Loano. Ha come oggetto il “Comportamento pubblico del dirigente di area 3 ed il codice deontologico” dei dipendenti pubblici l’interrogazione presentata dal capogruppo di minoranza di LoaNoi Paolo Gervasi alla maggioranza del sindaco di Loano Luigi Pignocca.

Nel mirino della minoranza, in particolare, c’è il dirigente Aldo Caballini e certe sue affermazioni fatte durante una delle ultime riunioni della segreteria locale del Partito Democratico a cui lo stesso dirigente ha partecipato: “I nostri reciproci gruppi già in un recente passato hanno dovuto segnalare all’amministrazione comportamenti del dirigente certamente non consoni alla figura apicale che lo stesso riveste all’interno del Comune di Loano – si legge nel documento – Le vignette e le affermazioni apparse sulla porta dell’ufficio del medesimo e le successive note scritte redatte su carta intestata del Comune, utilizzando peraltro anche i servizi informatici interni, tutte mirate a screditare l’operato della minoranza, sembra che siano state giudicate dalla giunta e dalla segretaria generale prive di contenuti che potessero determinare sanzioni o quantomeno una reprimenda attraverso un’indagine interne. Con riferimento alle frasi affisse sulla porta dell’ufficio non ci risulta nemmeno, a livello politico, alcun atteggiamento di solidarietà nei nostri confronti”.

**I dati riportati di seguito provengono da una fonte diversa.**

/-- The same machine with chip 0's parameters replaced. -/
def playingOn (cc : ChipConfig) (mem : Memory) (ch : Channel) : State :=
  { playing mem ch with cfg := { Config.reference with chips := [cc, ChipConfig.reference] } }

/-- The variant of spec/95_test_vectors.md P4: COUNTDOWN stepping and SIGNMAG samples. -/
def countdownSignmag : ChipConfig := { ChipConfig.reference with stepMode := .countdown, coding := .signmag }

/-- The state after one step that runs the word `w`, if it is a next state. -/
def after (w : Nat) (s : State) : Option State :=
  match step (s.withFetchWord 48 w) with
  | .next t => some t
  | .fault _ => none
  | .refused _ => none

/-- The output pair after one step that runs the word `w`, as integers. -/
def pairAfter (w : Nat) (s : State) : Option (Int × Int) :=
  (after w s).bind fun t => t.out.map fun p => (p.l.toInt, p.r.toInt)

/-- A channel of chip 0 after one step that runs the word `w`. -/
def channelAfter (w : Nat) (s : State) (c : Nat) : Option Channel := (after w s).map fun t => t.channel 0 c

/-- A channel after one channel step with chip parameters `cc`, and its contribution. -/
def stepped (cc : ChipConfig) (mem : Memory) (ch : Channel) : Channel × Int × Int :=
  advance cc mem ch

/-! ## WellFormed (00_scope.md R7, 30_encoding.md R123, R124): each check refuses its ill-formed term -/

/-- A configuration of one chip with the given parameters. -/
def withChip (cc : ChipConfig) : Config := { Config.reference with chips := [cc] }

theorem test_legal_reference : Config.reference.legal = true := by decide
theorem test_illegal_step_map :
    (withChip { ChipConfig.reference with stepMap := [(0x10000, 1)] }).legal = false ∧
    (withChip { ChipConfig.reference with stepMap := [(1, 0x100000000)] }).legal = false := by decide
theorem test_illegal_vol_lut :
    (withChip { ChipConfig.reference with volLut := [(256, 1)] }).legal = false ∧
    (withChip { ChipConfig.reference with volLut := [(1, 257)] }).legal = false := by decide
theorem test_illegal_out_shift_and_gain :
    (withChip { ChipConfig.reference with outShift := 17 }).legal = false ∧
    (withChip { ChipConfig.reference with chipGain := 0x10000 }).legal = false := by decide
theorem test_illegal_clock_and_divisor :
    (withChip { ChipConfig.reference with clock := 0x100000000 }).legal = false ∧
    (withChip { ChipConfig.reference with divisor := 0 }).legal = false ∧
    (withChip { ChipConfig.reference with divisor := 0x10000 }).legal = false := by decide
theorem test_illegal_counts :
    { Config.reference with chips := [] }.legal = false ∧
    { Config.reference with chips := List.replicate 17 ChipConfig.reference }.legal = false ∧
    { Config.reference with nch := 0 }.legal = false ∧ { Config.reference with nch := 129 }.legal = false := by decide
theorem test_illegal_formats_and_rate :
    (withChip { ChipConfig.reference with addrBits := 7 }).legal = false ∧
    (withChip { ChipConfig.reference with addrBits := 25 }).legal = false ∧
    (withChip { ChipConfig.reference with frac := 17 }).legal = false ∧ { Config.reference with outRate := 0 }.legal = false ∧
    { Config.reference with outRate := 0x100000 }.legal = false := by decide
theorem test_legal_extremes :
    { nch := 128, outRate := 0xFFFFF,
      chips := List.replicate 16 { ChipConfig.reference with
        addrBits := 24, frac := 16, outShift := 16, chipGain := 0xFFFF, clock := 0xFFFFFFFF, divisor := 0xFFFF } : Config }.legal = true ∧
    { nch := 1, outRate := 1,
      chips := [{ ChipConfig.reference with
        addrBits := 8, frac := 0, outShift := 0, chipGain := 0, clock := 0, divisor := 1 }] : Config }.legal = true := by decide
-- R3: two chips of one CORE, each with its own fixed-point format.
def ownFormats : State :=
  { playing [] { voice with start := 0x12#8 } with
    cfg := { Config.reference with chips := [ChipConfig.reference, { ChipConfig.reference with addrBits := 12, frac := 4 }] }
    chips := List.replicate 2 { Chip.reset 16 with ch := List.replicate 16 { voice with start := 0x12#8 } } }
theorem test_legal_own_formats : ownFormats.cfg.legal = true := by decide
-- By hand from R150 and R83: (0x12 << 19) mod 2^27 on chip 0, (0x12 << 12) mod 2^16 on chip 1; 0x1000 is past chip 1's bytes.
theorem test_own_formats :
    (after 0x100000000900 ownFormats).map (fun t => (t.channel 0 0).pos) = some 0x0900000 ∧
    (after 0x110000000900 ownFormats).map (fun t => (t.channel 1 0).pos) = some 0x2000 ∧
    (after 0x200000100055 ownFormats).map (fun t => (t.chip 0).mem) = some [(0x1000, 0x55#8)] ∧
    (after 0x210000100055 ownFormats).map (fun t => (t.chip 1).mem) = some [] := by decide
theorem test_ill_formed_lines :
    (AsmLine.wregFunc 0 .vol 8 0).wf = false ∧ (AsmLine.wregChon 0 16 0).wf = false ∧
    (Pseudo.setstep 0 8 0).wf = false ∧ (Pseudo.setloop 0 8 0).wf = false ∧ (Pseudo.setpos 0 8 0).wf = false ∧
    (Pseudo.keyon 0 8).wf = false := by decide
theorem test_well_formed_lines :
    (AsmLine.wregFunc 0 .vol 7 0).wf = true ∧ (AsmLine.wregChon 0 15 0).wf = true ∧ (Pseudo.keyon 0 7).wf = true := by
  decide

“Osserviamo oggi che il dirigente in questione è passato ad un radicale cambio di strategia, facendo migrare le proprie paturnie dal palazzo comunale ad un pubblico dibattito. Valutato, poi, che le stesse dichiarazioni non sono state rilasciate in un normale schema interlocutorio ma sono andate ben oltre, coinvolgendo nella peregrinazione anche i consiglieri di LoaNoi (definiti pubblicamente inadeguati) e spingendosi addirittura ai rappresentati della vecchia minoranza ‘E’ Tempo’, se non si ritenga che detto dipendente stia assumendo, ad esclusiva tutela del suo operato, atteggiamenti palesemente provocatori sull’attività politica svolta dalle minoranze, cercando di far interdire anche la più semplice funzione di verifica e controllo”.

“Siamo pertanto a richiamare alle dimissioni del Consigliere Gianni Siccardi, ampiamente documentate dalla stampa tradizionale ed on-line, per interrogare l’amministrazione e chiedere se non si ritenga che le dichiarazioni rese da un dirigente pubblico di questa amministrazione, in un contesto pubblico, siano una palese violazione del codice deontologico a cui i dipendenti tutti si debbono attenere e se le stesse, comunque, valutato il tono denigratorio con cui sono state formulate siano soggette ad una più radicale azione disciplinare”.